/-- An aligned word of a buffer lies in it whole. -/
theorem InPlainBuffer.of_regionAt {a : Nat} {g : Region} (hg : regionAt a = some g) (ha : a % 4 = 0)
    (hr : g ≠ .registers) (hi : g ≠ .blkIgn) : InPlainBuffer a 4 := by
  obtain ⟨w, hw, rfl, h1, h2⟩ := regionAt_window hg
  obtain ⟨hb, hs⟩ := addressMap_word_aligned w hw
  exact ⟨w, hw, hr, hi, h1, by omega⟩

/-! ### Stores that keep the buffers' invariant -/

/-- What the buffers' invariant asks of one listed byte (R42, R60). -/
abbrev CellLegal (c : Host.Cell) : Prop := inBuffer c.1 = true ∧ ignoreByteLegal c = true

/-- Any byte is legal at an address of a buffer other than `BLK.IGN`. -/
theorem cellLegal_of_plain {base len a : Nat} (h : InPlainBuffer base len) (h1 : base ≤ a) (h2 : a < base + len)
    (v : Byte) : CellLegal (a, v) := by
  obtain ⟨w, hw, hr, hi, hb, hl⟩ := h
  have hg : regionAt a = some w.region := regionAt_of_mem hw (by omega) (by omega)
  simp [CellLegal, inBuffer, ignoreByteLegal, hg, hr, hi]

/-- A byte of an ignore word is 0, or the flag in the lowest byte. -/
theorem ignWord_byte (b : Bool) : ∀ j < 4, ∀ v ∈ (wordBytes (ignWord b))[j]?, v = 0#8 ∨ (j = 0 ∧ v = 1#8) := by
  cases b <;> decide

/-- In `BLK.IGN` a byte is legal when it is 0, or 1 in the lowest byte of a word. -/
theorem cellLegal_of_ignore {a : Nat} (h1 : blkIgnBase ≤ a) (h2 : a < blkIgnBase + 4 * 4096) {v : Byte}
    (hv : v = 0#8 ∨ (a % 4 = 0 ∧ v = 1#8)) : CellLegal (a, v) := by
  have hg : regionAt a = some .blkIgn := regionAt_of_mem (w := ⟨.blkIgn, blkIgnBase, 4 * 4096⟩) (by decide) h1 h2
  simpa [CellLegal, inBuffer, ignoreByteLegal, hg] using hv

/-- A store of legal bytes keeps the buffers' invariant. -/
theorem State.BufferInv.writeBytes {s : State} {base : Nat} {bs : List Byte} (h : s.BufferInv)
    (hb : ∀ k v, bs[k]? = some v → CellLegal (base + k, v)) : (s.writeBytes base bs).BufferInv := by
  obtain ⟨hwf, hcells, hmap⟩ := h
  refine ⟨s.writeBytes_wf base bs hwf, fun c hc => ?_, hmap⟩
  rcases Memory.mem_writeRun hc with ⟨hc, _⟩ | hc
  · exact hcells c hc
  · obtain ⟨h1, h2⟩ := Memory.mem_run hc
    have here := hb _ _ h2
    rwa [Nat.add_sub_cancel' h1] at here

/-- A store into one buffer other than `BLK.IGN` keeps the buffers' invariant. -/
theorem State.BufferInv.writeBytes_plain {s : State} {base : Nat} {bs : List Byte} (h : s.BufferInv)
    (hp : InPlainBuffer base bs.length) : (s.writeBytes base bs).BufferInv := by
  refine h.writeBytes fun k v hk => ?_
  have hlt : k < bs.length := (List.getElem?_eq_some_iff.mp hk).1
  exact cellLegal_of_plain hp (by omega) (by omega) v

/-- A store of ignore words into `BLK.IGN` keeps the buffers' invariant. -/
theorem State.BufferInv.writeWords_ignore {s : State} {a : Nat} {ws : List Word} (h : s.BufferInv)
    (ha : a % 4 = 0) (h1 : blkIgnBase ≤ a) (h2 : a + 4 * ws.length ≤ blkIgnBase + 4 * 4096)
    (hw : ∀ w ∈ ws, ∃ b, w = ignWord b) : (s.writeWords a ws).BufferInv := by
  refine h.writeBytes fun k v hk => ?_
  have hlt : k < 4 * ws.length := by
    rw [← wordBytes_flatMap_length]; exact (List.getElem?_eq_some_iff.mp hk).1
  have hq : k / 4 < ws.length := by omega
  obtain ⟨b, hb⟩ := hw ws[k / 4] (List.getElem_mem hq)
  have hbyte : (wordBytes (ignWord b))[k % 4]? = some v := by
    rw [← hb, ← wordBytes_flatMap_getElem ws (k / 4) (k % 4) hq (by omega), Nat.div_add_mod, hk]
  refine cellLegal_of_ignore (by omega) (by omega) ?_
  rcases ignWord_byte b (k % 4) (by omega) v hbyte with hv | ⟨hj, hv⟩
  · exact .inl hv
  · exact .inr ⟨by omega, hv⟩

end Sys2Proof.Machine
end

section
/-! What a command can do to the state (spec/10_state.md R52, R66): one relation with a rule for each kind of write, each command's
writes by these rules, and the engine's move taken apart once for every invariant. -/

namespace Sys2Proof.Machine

========================

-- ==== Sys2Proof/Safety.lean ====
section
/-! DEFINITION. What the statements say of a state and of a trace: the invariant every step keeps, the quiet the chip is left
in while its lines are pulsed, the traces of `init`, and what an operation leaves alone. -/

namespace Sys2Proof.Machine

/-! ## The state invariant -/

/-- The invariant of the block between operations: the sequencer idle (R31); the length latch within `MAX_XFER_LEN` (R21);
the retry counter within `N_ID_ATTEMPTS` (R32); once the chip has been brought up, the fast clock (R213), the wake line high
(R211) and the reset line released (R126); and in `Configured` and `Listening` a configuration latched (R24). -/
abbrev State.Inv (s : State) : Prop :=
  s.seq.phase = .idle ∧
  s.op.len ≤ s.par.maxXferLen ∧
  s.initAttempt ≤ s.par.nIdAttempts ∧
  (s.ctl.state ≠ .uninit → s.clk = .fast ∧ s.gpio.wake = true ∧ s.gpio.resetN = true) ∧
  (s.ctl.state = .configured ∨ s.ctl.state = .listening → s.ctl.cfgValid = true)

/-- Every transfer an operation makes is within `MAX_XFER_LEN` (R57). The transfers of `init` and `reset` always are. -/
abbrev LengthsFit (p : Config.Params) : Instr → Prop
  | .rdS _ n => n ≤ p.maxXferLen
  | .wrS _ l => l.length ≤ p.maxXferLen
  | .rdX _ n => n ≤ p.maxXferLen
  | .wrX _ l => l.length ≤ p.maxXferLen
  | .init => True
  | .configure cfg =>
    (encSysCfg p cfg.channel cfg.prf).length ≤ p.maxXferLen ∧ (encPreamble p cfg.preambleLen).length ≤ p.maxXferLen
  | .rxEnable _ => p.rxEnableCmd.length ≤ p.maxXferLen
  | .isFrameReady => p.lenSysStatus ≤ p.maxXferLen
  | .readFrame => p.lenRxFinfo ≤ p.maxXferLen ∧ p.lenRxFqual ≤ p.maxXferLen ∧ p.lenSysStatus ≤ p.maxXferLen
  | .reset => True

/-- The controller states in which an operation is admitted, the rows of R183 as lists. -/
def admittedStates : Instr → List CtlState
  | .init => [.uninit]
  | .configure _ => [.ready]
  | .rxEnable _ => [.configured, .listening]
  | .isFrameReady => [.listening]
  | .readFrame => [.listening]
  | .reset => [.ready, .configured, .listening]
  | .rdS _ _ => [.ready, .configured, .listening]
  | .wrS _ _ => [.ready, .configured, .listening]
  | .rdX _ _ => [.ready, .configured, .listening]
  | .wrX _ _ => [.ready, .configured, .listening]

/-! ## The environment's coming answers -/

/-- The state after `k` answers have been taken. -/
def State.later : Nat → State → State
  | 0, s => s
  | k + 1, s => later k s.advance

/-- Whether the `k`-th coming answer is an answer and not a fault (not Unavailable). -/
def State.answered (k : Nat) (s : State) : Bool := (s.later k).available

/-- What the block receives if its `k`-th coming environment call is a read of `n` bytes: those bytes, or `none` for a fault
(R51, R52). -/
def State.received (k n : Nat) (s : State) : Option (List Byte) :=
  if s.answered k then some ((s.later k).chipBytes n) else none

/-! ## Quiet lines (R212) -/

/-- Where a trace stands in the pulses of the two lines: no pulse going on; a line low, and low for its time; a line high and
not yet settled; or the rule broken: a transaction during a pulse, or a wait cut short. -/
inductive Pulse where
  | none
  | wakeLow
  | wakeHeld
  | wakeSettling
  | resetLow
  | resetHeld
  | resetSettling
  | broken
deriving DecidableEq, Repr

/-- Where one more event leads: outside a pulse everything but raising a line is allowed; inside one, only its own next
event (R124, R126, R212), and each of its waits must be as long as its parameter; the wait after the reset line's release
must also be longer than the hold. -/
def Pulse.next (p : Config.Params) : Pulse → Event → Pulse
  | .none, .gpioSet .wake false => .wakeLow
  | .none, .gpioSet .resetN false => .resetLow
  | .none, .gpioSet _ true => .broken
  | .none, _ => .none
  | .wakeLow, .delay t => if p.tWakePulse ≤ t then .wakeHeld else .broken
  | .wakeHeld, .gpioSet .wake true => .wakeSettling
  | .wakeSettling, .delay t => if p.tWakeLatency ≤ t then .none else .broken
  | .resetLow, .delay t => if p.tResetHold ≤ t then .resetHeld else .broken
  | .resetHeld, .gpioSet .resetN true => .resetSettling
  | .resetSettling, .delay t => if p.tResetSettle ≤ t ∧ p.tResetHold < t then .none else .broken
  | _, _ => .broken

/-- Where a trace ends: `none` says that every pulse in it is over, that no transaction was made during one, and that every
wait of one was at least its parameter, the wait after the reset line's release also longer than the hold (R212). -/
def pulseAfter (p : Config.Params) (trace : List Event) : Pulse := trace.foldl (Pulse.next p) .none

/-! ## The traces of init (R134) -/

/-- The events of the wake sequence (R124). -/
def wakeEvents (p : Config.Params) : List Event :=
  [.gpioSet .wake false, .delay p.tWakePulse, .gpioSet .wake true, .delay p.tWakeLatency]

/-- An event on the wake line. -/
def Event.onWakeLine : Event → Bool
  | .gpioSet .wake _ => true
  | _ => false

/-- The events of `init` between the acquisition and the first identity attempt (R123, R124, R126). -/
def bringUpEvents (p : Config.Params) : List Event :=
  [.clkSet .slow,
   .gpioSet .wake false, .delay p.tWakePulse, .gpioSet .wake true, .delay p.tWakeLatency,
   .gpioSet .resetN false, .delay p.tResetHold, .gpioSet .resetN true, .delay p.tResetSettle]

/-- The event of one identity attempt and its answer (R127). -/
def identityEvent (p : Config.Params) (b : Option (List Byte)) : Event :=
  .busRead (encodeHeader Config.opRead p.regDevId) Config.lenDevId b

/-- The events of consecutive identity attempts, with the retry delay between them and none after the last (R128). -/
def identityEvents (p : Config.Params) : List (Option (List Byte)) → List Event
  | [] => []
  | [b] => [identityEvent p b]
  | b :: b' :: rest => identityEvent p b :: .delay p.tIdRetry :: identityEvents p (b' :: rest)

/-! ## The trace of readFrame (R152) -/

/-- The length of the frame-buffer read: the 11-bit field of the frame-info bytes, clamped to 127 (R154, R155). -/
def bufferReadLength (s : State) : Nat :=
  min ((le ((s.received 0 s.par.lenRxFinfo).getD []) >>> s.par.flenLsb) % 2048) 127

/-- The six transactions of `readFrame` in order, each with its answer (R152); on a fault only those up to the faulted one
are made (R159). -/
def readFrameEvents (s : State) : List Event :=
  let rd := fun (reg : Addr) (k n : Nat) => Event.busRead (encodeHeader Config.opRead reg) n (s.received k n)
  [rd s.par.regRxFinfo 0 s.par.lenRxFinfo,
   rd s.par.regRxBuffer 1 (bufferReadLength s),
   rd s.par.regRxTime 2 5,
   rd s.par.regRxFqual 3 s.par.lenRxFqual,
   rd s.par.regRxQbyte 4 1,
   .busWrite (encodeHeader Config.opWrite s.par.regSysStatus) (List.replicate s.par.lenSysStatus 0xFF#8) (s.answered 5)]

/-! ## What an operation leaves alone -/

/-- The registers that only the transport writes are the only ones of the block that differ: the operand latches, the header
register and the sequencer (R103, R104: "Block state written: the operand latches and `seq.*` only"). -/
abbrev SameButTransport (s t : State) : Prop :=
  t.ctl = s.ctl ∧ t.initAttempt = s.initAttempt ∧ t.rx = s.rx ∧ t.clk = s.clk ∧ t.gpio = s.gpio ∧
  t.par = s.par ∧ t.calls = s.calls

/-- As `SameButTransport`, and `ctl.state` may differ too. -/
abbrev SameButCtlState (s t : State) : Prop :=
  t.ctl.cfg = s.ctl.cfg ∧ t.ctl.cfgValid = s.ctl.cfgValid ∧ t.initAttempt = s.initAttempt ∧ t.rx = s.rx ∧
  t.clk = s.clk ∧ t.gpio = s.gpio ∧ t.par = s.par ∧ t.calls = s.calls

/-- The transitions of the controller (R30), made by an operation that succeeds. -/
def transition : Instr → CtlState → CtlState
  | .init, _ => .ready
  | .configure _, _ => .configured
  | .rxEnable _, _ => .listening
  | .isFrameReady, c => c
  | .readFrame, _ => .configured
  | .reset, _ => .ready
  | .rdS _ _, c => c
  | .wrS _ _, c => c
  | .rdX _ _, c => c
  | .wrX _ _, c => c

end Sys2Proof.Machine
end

========================

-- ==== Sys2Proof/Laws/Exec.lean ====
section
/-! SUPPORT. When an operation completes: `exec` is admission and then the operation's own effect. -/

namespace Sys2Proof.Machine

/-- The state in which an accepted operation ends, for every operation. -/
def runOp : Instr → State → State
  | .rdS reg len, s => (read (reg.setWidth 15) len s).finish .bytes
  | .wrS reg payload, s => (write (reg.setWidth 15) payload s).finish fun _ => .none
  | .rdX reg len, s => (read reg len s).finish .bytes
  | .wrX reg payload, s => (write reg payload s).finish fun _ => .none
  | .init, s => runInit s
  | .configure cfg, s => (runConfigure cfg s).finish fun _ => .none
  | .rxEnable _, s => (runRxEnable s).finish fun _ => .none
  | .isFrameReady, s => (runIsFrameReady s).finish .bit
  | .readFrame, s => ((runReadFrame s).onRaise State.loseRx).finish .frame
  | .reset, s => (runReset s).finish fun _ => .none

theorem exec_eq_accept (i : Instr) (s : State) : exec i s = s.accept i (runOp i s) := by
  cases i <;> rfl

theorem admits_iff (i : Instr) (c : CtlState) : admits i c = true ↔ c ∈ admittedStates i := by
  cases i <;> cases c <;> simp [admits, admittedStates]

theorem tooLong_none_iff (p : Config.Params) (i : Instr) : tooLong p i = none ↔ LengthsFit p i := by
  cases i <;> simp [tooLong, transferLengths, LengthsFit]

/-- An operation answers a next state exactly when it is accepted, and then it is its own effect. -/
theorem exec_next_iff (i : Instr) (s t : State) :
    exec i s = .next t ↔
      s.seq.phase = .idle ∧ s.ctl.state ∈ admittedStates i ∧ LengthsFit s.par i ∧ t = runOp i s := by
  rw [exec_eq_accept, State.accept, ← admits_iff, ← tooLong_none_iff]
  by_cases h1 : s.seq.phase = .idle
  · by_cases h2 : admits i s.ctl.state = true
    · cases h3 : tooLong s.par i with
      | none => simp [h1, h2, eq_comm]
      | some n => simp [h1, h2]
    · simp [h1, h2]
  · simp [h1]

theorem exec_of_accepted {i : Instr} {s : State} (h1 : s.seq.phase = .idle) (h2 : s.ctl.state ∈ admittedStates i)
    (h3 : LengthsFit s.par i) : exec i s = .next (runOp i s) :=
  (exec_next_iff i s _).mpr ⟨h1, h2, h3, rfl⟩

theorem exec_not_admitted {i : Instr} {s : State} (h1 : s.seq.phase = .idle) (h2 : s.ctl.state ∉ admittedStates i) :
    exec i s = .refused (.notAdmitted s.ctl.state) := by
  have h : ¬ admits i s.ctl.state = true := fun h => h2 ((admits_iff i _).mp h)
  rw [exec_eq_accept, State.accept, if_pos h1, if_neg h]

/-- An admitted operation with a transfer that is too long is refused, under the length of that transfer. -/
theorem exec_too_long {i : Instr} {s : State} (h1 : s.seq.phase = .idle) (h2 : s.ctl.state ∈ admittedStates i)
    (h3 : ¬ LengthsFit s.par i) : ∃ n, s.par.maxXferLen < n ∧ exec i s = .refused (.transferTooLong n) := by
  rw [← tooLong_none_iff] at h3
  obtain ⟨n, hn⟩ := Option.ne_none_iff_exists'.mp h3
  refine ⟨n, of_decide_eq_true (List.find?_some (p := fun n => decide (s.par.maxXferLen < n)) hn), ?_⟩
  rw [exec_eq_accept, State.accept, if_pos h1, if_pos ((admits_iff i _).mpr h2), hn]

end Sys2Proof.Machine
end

========================

■ **What the task requires**:
Quote the listing above, but only from the line that shows "abbrev SameButCtlState (s" through the line that shows "t.clk = s.clk ∧ t.gpio = s.gpio ∧ t.par".

■ **Task answer**:
abbrev SameButCtlState (s t : State) : Prop :=
  t.ctl.cfg = s.ctl.cfg ∧ t.ctl.cfgValid = s.ctl.cfgValid ∧ t.initAttempt = s.initAttempt ∧ t.rx = s.rx ∧
  t.clk = s.clk ∧ t.gpio = s.gpio ∧ t.par = s.par ∧ t.calls = s.calls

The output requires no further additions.